The question on this first issue in this case is, are the expenditures on the Thompson Townsite by the appellant of the kind that Parliament meant to allow to be deducted as “development expenses’’ in computing the appellant’s income for the taxation years in question under the provisions of Section 83A(3) of the Income Tax Act.
Interpreting what Parliament meant to include in “development expenses” under that section of the Act in a case such as this, may be:
(a) a question of law under the principle that the construction of all written documents, including statutes, belongs to the Court alone (Taylor on Evidence, paragraph 43, page 47, and Camden v. C.I.R., [1914] 1 K.B. 641; Lol)law Groceterias Co. Limited v. Toronto, [1936] S.C.R. 249 ; Rogers-Majestic Corporation Limited v. Toronto, [1943] S.C.R. 440; The Firestone Tire and Rubber Company of Canada, Limited v. Hamilton, [1955] 8.C.R. 604; and Edwards v. Bairstow, [1956] A.C. 14, or
(b) a question of fact to be determined on the evidence under the exception to that principle illustrated by A.-G. for the Isle of Man v. Moore, [1938] 3 All E.R. 263 (see per Lord Wright at page 267) and applied by the Supreme Court of Canada in Western Minerals Ltd. et al. v. Gaumont, [1953] 1 S.C.R. 345. (Cf. Crows Nest Pass Coal Co. (Ltd.) v. The Queen, [1961] S.C.R. 750, per Locke, J. at page 752 delivering the Judgment of the Court.)

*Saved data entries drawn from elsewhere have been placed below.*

-- ==== Sys2Proof/Machine/HayOps.lean ====
section
/-!
DEFINITION. Operations of Haywain and the Almanac that several causes share (chapter 13): bales on the wire, lanes, control
bales, the tree and its routes, path reservations and flows, and the servo.
-/
namespace Sys2Proof.Machine

open Sys2Proof

/-! ### Bales (R361 to R364, Tables 13.1 to 13.4) -/

/-- A bale's header fields, its bytes 8 to 15 and its payload. -/
structure Bale where
  type : Nat
  poison : Bool := false
  ackv : Bool := false
  hops : Nat := 0
  prio : Nat := 0
  dst : Nat := 0
  src : Nat := 0
  rate : Nat := 0
  h : List Byte := []
  data : List Byte := []
  deriving DecidableEq, Repr

/-- Header and payload in wire order. -/
def Bale.bytes (b : Bale) : List Byte :=
  beBytes 2 (0x1000 + b.type * 256 + bitNat b.poison * 128 + bitNat b.ackv * 64 + b.hops) ++
    beBytes 2 (b.prio * 8192 + b.dst) ++ beBytes 2 b.src ++ beBytes 2 (b.rate * 4096 + b.data.length) ++
    (b.h ++ List.replicate 8 0).take 8 ++ b.data

/-- Pad bytes that bring a payload to a multiple of 4. -/
def padBytes (n : Nat) : List Byte := List.replicate ((4 - n % 4) % 4) 0

/-- The bale with its pad and CRC. -/
def wireBale (l : List Byte) : List Byte :=
  let p := l ++ padBytes (l.length - 16)
  p ++ beBytes 4 (crc32 p)

/-- The fields of a header and payload. -/
def parseBale (l : List Byte) : Bale :=
  let a := beNat (l.take 2)
  let c := beNat ((l.drop 2).take 2)
  let e := beNat ((l.drop 6).take 2)
  { type := bits a 8 4, poison := bitOf a 7, ackv := bitOf a 6, hops := bits a 0 5, prio := bits c 13 3, dst := bits c 0 12,
    src := bits (beNat ((l.drop 4).take 2)) 0 12, rate := bits e 12 4, h := (l.drop 8).take 8, data := l.drop 16 }

/-- Bytes [i, i + n) of bytes 8 to 15, as a number; `i` counts from byte 8. -/
def Bale.hd (b : Bale) (i n : Nat) : Nat := beNat ((b.h.drop i).take n)

def Bale.ctype (b : Bale) : Nat := b.hd 6 1
def Bale.seq (b : Bale) : Nat := b.hd 0 2
def Bale.sub (b : Bale) : Nat := if b.type = 2 then b.ctype else if b.type = 5 then b.hd 4 1 else b.hd 0 1

/-- A payload field. -/
def Bale.pay (b : Bale) (i n : Nat) : Nat := beNat ((b.data.drop i).take n)

/-- Bytes 8 to 15 that a type does not list are 0. -/
def Bale.tailZero (b : Bale) : Bool :=
  match b.type with
  | 1 => bitOf (b.hd 3 1) 7 == false
  | 2 => b.hd 7 1 == 0
  | 5 => b.hd 5 3 == 0
  | _ => b.hd 1 7 == 0

/-- The length and the sub-type agree with Tables 13.3, 13.4 and 14.1, and reserved payload bits are 0. (DEDUCED, log entry 51). -/
def Bale.shapeOk (b : Bale) : Bool :=
  let n := b.data.length
  match b.type, b.sub with
  | 1, _ => true
  | 2, 0 => n == 0
  | 2, 1 | 2, 2 | 2, 4 => n == 4 && b.pay 3 1 == 0
  | 2, 3 => n == 4
  | 2, 0x10 => true
  | 3, 1 | 3, 2 => n == 8
  | 3, 3 => n == 24
  | 3, 4 => n == 12 && b.pay 9 3 == 0
  | 3, 5 => n == 12 && decide (b.pay 8 2 < 4096) && b.pay 10 2 == 0
  | 4, 1 => n == 0
  | 4, 2 => decide (2 ≤ n) && n % 2 == 0 && (List.range (n / 2)).all fun i => b.pay (2 * i) 2 / 4096 % 8 == 0
  | 4, 3 => n == 2 && decide (b.pay 0 2 < 4096)
  | 4, 4 => true
  | 5, 1 | 5, 2 => n == 16 && bits (b.pay 0 2) 12 1 == 0 && b.pay 11 5 == 0
  | 5, 3 => decide (8 ≤ n) && b.pay 0 4 != 0
  | _, _ => false

/-- A hop-local bale: ALMANAC, YOKE, and ROUTE but for BCAST. -/
def Bale.local (b : Bale) : Bool := b.type == 3 || b.type == 5 || (b.type == 4 && b.sub != 4)

/-- A received bale with its CRC good is kept: none of the drops of R364 holds. (DEDUCED, log entry 51). -/
def wireOk (l : List Byte) : Bool :=
  let a := beNat (l.take 2)
  let c := beNat ((l.drop 2).take 2)
  let e := beNat ((l.drop 6).take 2)
  let len := bits e 0 10
  let b := parseBale (l.take (16 + len))
  decide (20 ≤ l.length) && bits a 12 4 == 1 && bits a 8 4 != 0 && decide (bits a 8 4 < 6) && !bitOf a 5 && !bitOf c 12 &&
    bits (beNat ((l.drop 4).take 2)) 12 4 == 0 && bits e 10 2 == 0 && decide (len ≤ 512) &&
    l.length == 20 + len + (4 - len % 4) % 4 && ((l.drop (16 + len)).take ((4 - len % 4) % 4)).all (· == 0) &&
    (!b.poison || b.type == 1) && (!b.ackv || b.type == 2) && (b.prio == 0 || b.type == 2) && (b.rate == 0 || b.type == 1) &&
    (!b.local || (b.dst == 0 && b.hops == 0)) && b.tailZero && b.shapeOk

/-! ### Lanes -/

def Dev.lane (d : Dev) (n : Nat) : HLane := mapGet {} d.hay.lane n

def Dev.setLane (d : Dev) (n : Nat) (x : HLane) : Dev := { d with hay := { d.hay with lane := mapPut {} d.hay.lane n x } }

def Dev.modLane (d : Dev) (n : Nat) (f : HLane → HLane) : Dev := d.setLane n (f (d.lane n))

def Dev.laneUp (d : Dev) (n : Nat) : Bool := d.get (F.HAY_LANE0_STATE n) == 3
def Dev.laneRole (d : Dev) (n : Nat) : Nat := d.get (F.HAY_LANE0_ROLE n)
def Dev.laneFenced (d : Dev) (n : Nat) : Bool := d.is (F.HAY_LANE0_FENCED n)

def lanes : List Nat := [0, 1, 2, 3, 4, 5]

def Dev.upLanes (d : Dev) : List Nat := lanes.filter d.laneUp

/-- The lane trains (R358): Haywain and the lane enabled, the alternate mode entered, or the yoke enabled for HLY. -/
def Dev.laneEnabled (d : Dev) (n : Nat) : Bool :=
  d.is F.HAY_CTRL_EN && d.is (F.HAY_LANE0_EN n) && !d.laneFenced n &&
    (if n = 5 then d.is F.YOK_CTRL_EN else d.is (F.PD_STAT_ALTMODE n))

def Dev.unitId (d : Dev) : Nat := d.get F.HAY_UNIT_ID

/-- The unit answers to `i` (R365). -/
def Dev.isMe (d : Dev) (i : Nat) : Bool := i == d.unitId || (d.is F.HAY_UNIT_ALIASV && i == d.get F.HAY_UNIT_ALIAS)

/-- An event of Haywain by its bit in HAY_INT. -/
def Dev.hayEvent (d : Dev) (bit inst arg : Nat) (ts : List Nat) : Dev := d.raise (bitFld 0xF010 bit) (0x1000 + bit) ts inst arg 0

/-- An event of the Almanac by its bit in ALM_INT. -/
def Dev.almEvent (d : Dev) (bit : Nat) : Dev := d.raise (bitFld 0x1000C bit) (0x1100 + bit) [0] 0 0 0

/-- Counts a dropped bale. -/
def Dev.dropBale (d : Dev) (n : Nat) : Dev := d.bump (F.HAY_LANEC_DROP n)

/-- Sends a bale on a lane; on a lane that is not UP it is lost. -/
def Dev.sendBale (d : Dev) (n : Nat) (b : Bale) : Dev :=
  if d.laneUp n && !d.phyHeld then d.emit .bale n [b.type] (wireBale b.bytes) else d

/-- A hop-local bale of this unit. -/
def Dev.mkLocal (d : Dev) (type sub : Nat) (data : List Byte) : Bale :=
  { type := type, src := d.unitId, h := leBytes 1 sub, data := data }

/-! ### Control bales (R376, R377) -/

/-- CREDIT as this unit advertises it on a lane. -/
def Dev.ownCredit (d : Dev) (n : Nat) : Nat :=
  ((d.lane n).rx + (d.get (F.QUE_W0_DEPTH (262 + n)) - d.qCells (262 + n)) / 9) % 65536

/-- Bytes 8 to 15 of a control bale: SEQ, ACK, CREDIT and CTYPE. -/
def Dev.ctlHead (d : Dev) (n seq ctype : Nat) : List Byte :=
  beBytes 2 seq ++ beBytes 2 (d.lane n).rx ++ beBytes 2 (d.ownCredit n) ++ leBytes 1 ctype ++ [0]

/-- Puts a control bale on the wire with its SEQ and the present ACK and CREDIT. -/
def Dev.putControl (d : Dev) (n seq : Nat) (l : List Byte) : Dev :=
  let b := parseBale l
  (d.sendBale n { b with ackv := true, h := d.ctlHead n seq b.ctype }).modLane n fun x => { x with ackDue := false }

/-- The next waiting control bale may be sent. -/
def Dev.windowOpen (d : Dev) (n : Nat) : Bool :=
  let x := d.lane n
  let c := (x.credit + 65536 - x.tx) % 65536
  d.laneUp n && !d.phyHeld && decide (x.unacked.length < 32) && decide (1 ≤ c) && decide (c ≤ 32768)

/-- Sends waiting control bales, highest PRIO first, while the window is open; the number bounds how many. -/
def Dev.pumpControl (d : Dev) (n : Nat) : Nat → Dev
  | 0 => d
  | k + 1 =>
    if !d.windowOpen n then d
    else match d.nextItem (256 + n) with
      | none => d
      | some j =>
        match d.dequeue (256 + n) j with
        | (d1, none) => d1
        | (d1, some it) =>
          let s := (d1.lane n).tx
          let d2 := d1.modLane n fun x =>
            { x with tx := (x.tx + 1) % 65536, unacked := x.unacked ++ [(s, it.data, it.stamp == 1)] }
          (d2.putControl n s it.data).pumpControl n k

/-- A control bale goes to the transmit queue of its lane; `ctx` marks that of HAY_CTXCMD. (DEDUCED, log entry 53). -/
def Dev.queueControl (d : Dev) (n : Nat) (b : Bale) (ctx : Bool) : Dev :=
  if d.lar.qFenced.contains (256 + n) then d
  else ((d.enqueue (256 + n) b.bytes b.prio (bitNat ctx) false).1).pumpControl n 32

/-- HAY_CTXCMD completes. -/
def Dev.ctxDone (d : Dev) (st : Status) : Dev :=
  if d.is F.HAY_CTXCMD_BUSY then (d.set F.HAY_CTXCMD_BUSY 0).set F.HAY_CTXSTAT_STATUS (statusCode st) else d

/-- Shows the oldest kept control bale in HAY_CRXSTAT and HAY_CRXBUF (R378). -/
def Dev.oldestKept (d : Dev) : Option (Nat × Nat × Item) :=
  (lanes.foldr (fun n l => (((d.items (262 + n)).zipIdx).map fun e => (n, e.2, e.1)) ++ l) []).foldl
    (fun best e => match best with
      | none => some e
      | some b => if e.2.2.stamp < b.2.2.stamp then some e else some b) none

def Dev.showKept (d : Dev) : Dev :=
  match d.oldestKept with
  | none => (((d.set F.HAY_CRXSTAT_VALID 0).set F.HAY_CRXSTAT_BCAST 0).set F.HAY_CRXSTAT_SRC 0).set F.HAY_CRXSTAT_LEN 0
  | some (_, _, it) =>
    let b := parseBale it.data
    let d1 := (((d.set F.HAY_CRXSTAT_VALID 1).set F.HAY_CRXSTAT_BCAST (bitNat (b.type == 4))).set F.HAY_CRXSTAT_SRC b.src).set
      F.HAY_CRXSTAT_LEN b.data.length
    d1.putBytes F.HAY_CRXBUF_DATA 0 b.data

/-- Keeps an APP or BCAST bale in the control receive queue of its lane and raises HAY_CTL_RX (R378). (DEDUCED, log entry 53). -/
def Dev.keepBale (d : Dev) (n : Nat) (b : Bale) : Dev :=
  if d.lar.qFenced.contains (262 + n) then d
  else
    let d1 := (d.enqueue (262 + n) b.bytes b.prio d.hay.rxCount false).1
    let d2 := { d1 with hay := { d1.hay with rxCount := d1.hay.rxCount + 1 } }
    (if d2.is F.HAY_CRXSTAT_VALID then d2 else d2.showKept).hayEvent 7 n 0 [0]

/-! ### Routes (R368, R370) -/

/-- The child lane a route entry names. -/
def Dev.routeLane (d : Dev) (i : Nat) : Option Nat := (mapFind d.hay.route i).map fun e => e.1 - 1

/-- The parent lane, if any. -/
def Dev.parentLane (d : Dev) : Option Nat := if d.get F.HAY_STAT_PARENT = 7 then none else some (d.get F.HAY_STAT_PARENT)

/-- The lane a bale for `i` leaves on: that of its entry, else the parent's. -/
def Dev.nextHop (d : Dev) (i : Nat) : Option Nat :=
  match d.routeLane i with
  | some n => some n
  | none => d.parentLane

/-- HAY_STAT.UNITS: the unit and its subtree, an alias not counted twice. -/
def Dev.showUnits (d : Dev) : Dev := d.set F.HAY_STAT_UNITS (1 + (d.hay.route.filter fun e => !e.2.2).length)

/-! ### Path reservations (R371, R372, R375, R388) -/

/-- The cost of a reservation on each lane of its path. -/
def laneCost (n : Nat) : Nat := ceilDiv n 16 * 16 + 28 * ceilDiv n 512

/-- Bytes reserved on an outgoing lane, but for one reservation. -/
def Dev.reserved (d : Dev) (n : Nat) (p : Resv → Bool) : Nat :=
  ((d.hay.resv.filter fun r => r.outLane == n && !p r).map fun r => laneCost r.bytes).foldl (· + ·) 0

def Dev.showUsed (d : Dev) : Dev := lanes.foldl (fun d n => d.set (F.HAY_LANE4_AUSED n) (d.reserved n fun _ => false)) d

This is a difficult matter to decide in this case.
But even if interpreting Parliament’s meaning of ‘development expenses’’ under that section of the Act should be considered a question of law only, in any event, (and is always the case in matters such as this) the question of whether the appellant’s expenditures on the Thompson Townsite are of such a nature or kind as to fall within such meaning of ‘‘development expenses’’ is a question of fact.

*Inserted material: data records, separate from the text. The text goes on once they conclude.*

-- ==== Sys2Proof/Machine/Guard.lean ====
section
/-!
DEFINITION. Guarding stored words (chapter 16): the steward's accesses to the guarded memories, fills, injection, the Gleaner
and the leaky buckets.
-/
namespace Sys2Proof.Machine

open Sys2Proof

/-! ### Steward accesses (R460, R466, R505) -/

/-- Bytes of a guarded memory as the steward sees it; the partition is absent while none exists (Table 18.1, R505). -/
def Dev.memSize (d : Dev) (m : Nat) : Nat := if m = 1 then 262144 else if m = 2 then 65536 else d.partBytes

/-- Base of a guarded memory in the steward's map (Table 18.1). -/
def memBase (m : Nat) : Nat := if m = 1 then 0x10000000 else if m = 2 then 0x60000000 else 0x50000000

/-- A steward store of `n` bytes. -/
def Dev.stewardStore (d : Dev) (m a n v : Nat) : Dev :=
  let w := a / 8
  if n = 4 ∧ a % 8 = 4 ∧ (d.heldAt m).map Prod.fst = some w then
    (d.setHeld m none).memPut m w (((d.heldAt m).map Prod.snd).getD 0 + v * 2 ^ 32)
  else
    let d1 := d.performHeld m
    if n = 4 ∧ a % 8 = 0 then d1.setHeld m (some (w, v)) else d1.memPutBytes m (n + 1) a (leBytes n v)

/-- The read cannot be delivered to the steward: a word is uncorrectable, or a partition cell is marked (Table 16.3).
 (DEDUCED, log entry 62). -/
def Dev.cellMarked (d : Dev) (m a : Nat) : Bool := m == 3 && d.ecc.partPoison.contains (d.lar.partBase + a / 64)

/-- A steward load or instruction fetch of `n` bytes. (DEDUCED, log entry 62). -/
def Dev.stewardLoad (d : Dev) (m a n : Nat) : Dev :=
  let marked := d.cellMarked m a || d.cellMarked m (a + n - 1)
  let r := (d.performHeld m).memBytes m 0 a n
  if r.2.2.isSome || marked then r.1.emit .accessFault 0 [memBase m + a] [] else r.1.emit .readData 0 [memBase m + a] r.2.1

/-- STEWARD_MEMORY_ACCESS to data SRAM (0), endpoint RAM (1) or the partition (2); `kind` is 0 a load, 1 a store, 2 an
instruction fetch, which only data SRAM allows. -/
def Dev.stewardAccess (d : Dev) (m kind a n v : Nat) : Dev :=
  if d.memSize m < a + n ∨ n = 0 ∨ (kind = 2 ∧ m ≠ 1) then d.emit .accessFault 0 [memBase m + a] []
  else if kind = 1 then d.stewardStore m a n v
  else d.stewardLoad m a n

/-- (DESIGN CHOICE, log entry 71). -/
def execStewardMemoryAccess (mem kind : Fin 3) (a : BitVec 24) (n : Fin 5) (v : Word) (s : State) : Out' :=
  act s fun d => d.stewardAccess (mem.val + 1) kind.val a.toNat n.val (v.toNat % 2 ^ (8 * n.val))

def execMergeIdleExpiry (mem : Fin 3) (s : State) : Out' := act s fun d => d.performHeld (mem.val + 1)

/-! ### Fills (R463, R471, R473, R479) -/

/-- A write of ECC_FILL. -/
def Dev.writeEccFill (d : Dev) (w : Word) : Dev :=
  let v := w.toNat
  let go := bitOf v 31
  let m := bits v 24 2
  let base := d.get F.ECC_FILLBASE_BASE
  let len := d.get F.ECC_FILLLEN_LEN
  d.regWrite .bar0 R.ECC_FILL 0 w
    [(d.is F.ECC_FILL_BUSY, .eBusy), (go && m == 0, .eField), (go && (base % 8 != 0 || len % 8 != 0), .eAlign),
     (go && len == 0, .eRange), (go && m != 0 && (m != 3 || d.partBytes != 0) && decide (d.memSize m < base + len), .eRange),
     (go && m == 3 && d.partBytes == 0, .eState)] fun n =>
      let n1 := n.set F.ECC_FILL_GO 0
      if go then
        let n2 := n1.set F.ECC_FILL_BUSY 1
        { n2 with ecc := { n2.ecc with fillAt := base / 8, fillLeft := len / 8 } }
      else n1

def execEccFill (w : Word) (s : State) : Out' := act s fun d => d.writeEccFill (withBit w 31)

/-- Writes `n` words of zeros. -/
def Dev.fillWords (d : Dev) (m : Nat) : Nat → Nat → Dev
  | _, 0 => d
  | w, n + 1 => (d.memWrite m w 0).fillWords m (w + 1) n

/-- A fill ends with a status. (DEDUCED, log entry 62). -/
def Dev.fillEnd (d : Dev) (st : Status) : Dev :=
  let d1 := { d with ecc := { d.ecc with fillAt := 0, fillLeft := 0 } }
  ((d1.set F.ECC_FILL_BUSY 0).set F.ECC_FILL_STATUS (statusCode st)).raise F.ECC_INT_FILLDONE 0x1505 [0] 0 (statusCode st) 0

/-- (DEDUCED, log entry 62). -/
def Dev.fillDone (d : Dev) : Dev :=
  if d.is F.ECC_FILL_BUSY then (d.fillWords (d.get F.ECC_FILL_MEM) d.ecc.fillAt d.ecc.fillLeft).fillEnd .done else d

def execEccFillDone (s : State) : Out' := act s Dev.fillDone

/-- What a steward watchdog reset does to the guarded memories (R471): steward SRAM is wiped, held stores are discarded, and a
fill of it ends. -/
def Dev.eccAtWatchdog (d : Dev) : Dev :=
  let d1 := { d with ecc := { d.ecc with sram := [], held := [] } }
  if d1.is F.ECC_FILL_BUSY && d1.get F.ECC_FILL_MEM == 1 then d1.fillEnd .eFlushed else d1

/-! ### Buckets, notices, injection and counters -/

/-- ECC_LEAK_TICK (R464). -/
def Dev.leakTick (d : Dev) : Dev := (List.range 16).foldl (fun d b => d.set (lvlFld b) (d.get (lvlFld b) - 1)) d

def execEccLeakTick (s : State) : Out' := act s Dev.leakTick

/-- ECC_LAR_UE_NOTICE: the second of a bank's spacing ends (R466, R274). -/
def Dev.larUeNotice (d : Dev) (b : Nat) : Dev :=
  let set := fun (d : Dev) (n : Nat) => { d with ecc := { d.ecc with spacing := mapPut 0 d.ecc.spacing b n } }
  if mapGet 0 d.ecc.spacing b = 2 then
    (set d 1).raise F.ECC_INT_LARUE 0x1501 [0] b 0 (d.get (F.ECC_LBCNT_UE b))
  else set d 0

def execEccLarUeNotice (bank : Fin 16) (s : State) : Out' := act s fun d => d.larUeNotice bank.val

/-- A write of ECC_INJ (R467, R473, R479). (DEDUCED, log entry 62). -/
def Dev.writeEccInj (d : Dev) (w : Word) : Dev :=
  let v := w.toNat
  let arm := bitOf v 31
  let mask := bits v 8 8
  let badMask := mask == 0 || (synWeight mask % 2 == 1 && synWeight mask != 1)
  d.regWrite .bar0 R.ECC_INJ 0 w
    [(d.is F.ECC_INJ_ARM, .eBusy), (decide (18 < bits v 24 5), .eField),
     (bits v 0 8 == 0 && (arm || d.get F.ECC_INJ_COUNT != 0), .eRange),
     (badMask && (arm || d.get F.ECC_INJ_MASK != mask), .eRange)] id

def execEccInjArm (w : Word) (s : State) : Out' := act s fun d => d.writeEccInj (withBit w 31)

/-- A write of ECC_GLCLR (R470). -/
def Dev.writeEccGlclr (d : Dev) (w : Word) : Dev :=
  d.regWrite .bar0 R.ECC_GLCLR 0 w [] fun n =>
    if bitOf w.toNat 0 then
      (((n.resetRange 0x14100 0x14200).set F.ECC_GLSTAT_OVFSAT 0).set F.ECC_GLSTAT_OVF 0).set F.ECC_GLSTAT_COUNT 0
    else n

def execEccGlclr (w : Word) (s : State) : Out' := act s fun d => d.writeEccGlclr (withBit w 0)

/-- A write of ECC_CTRL. -/
def Dev.writeEccCtrl (d : Dev) (w : Word) : Dev :=
  d.regWrite .bar0 R.ECC_CTRL 0 w [] fun n =>
    if bitOf w.toNat 0 then (n.resetRange 0x14020 0x14060).resetRange 0x14068 0x1406C else n

def execEccCntclr (w : Word) (s : State) : Out' := act s fun d => d.writeEccCtrl (withBit w 0)

end Sys2Proof.Machine
end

As a result, in a case such as this, it is difficult to separate questions of law and fact because evidence which will enable the Court to put itself in a position to construe the words ‘‘ ‘ development expenses’’ in the section of the Act (if construction is a question of fact to be determined the evidence) is the same or practically the same as that which the Court will use to determine whether the words ‘‘development expenses’’ in the section of the Act cover the subject expenditures of the appellant on the Thompson Townsite. But, that is no reason for not differentiating between these two separate matters.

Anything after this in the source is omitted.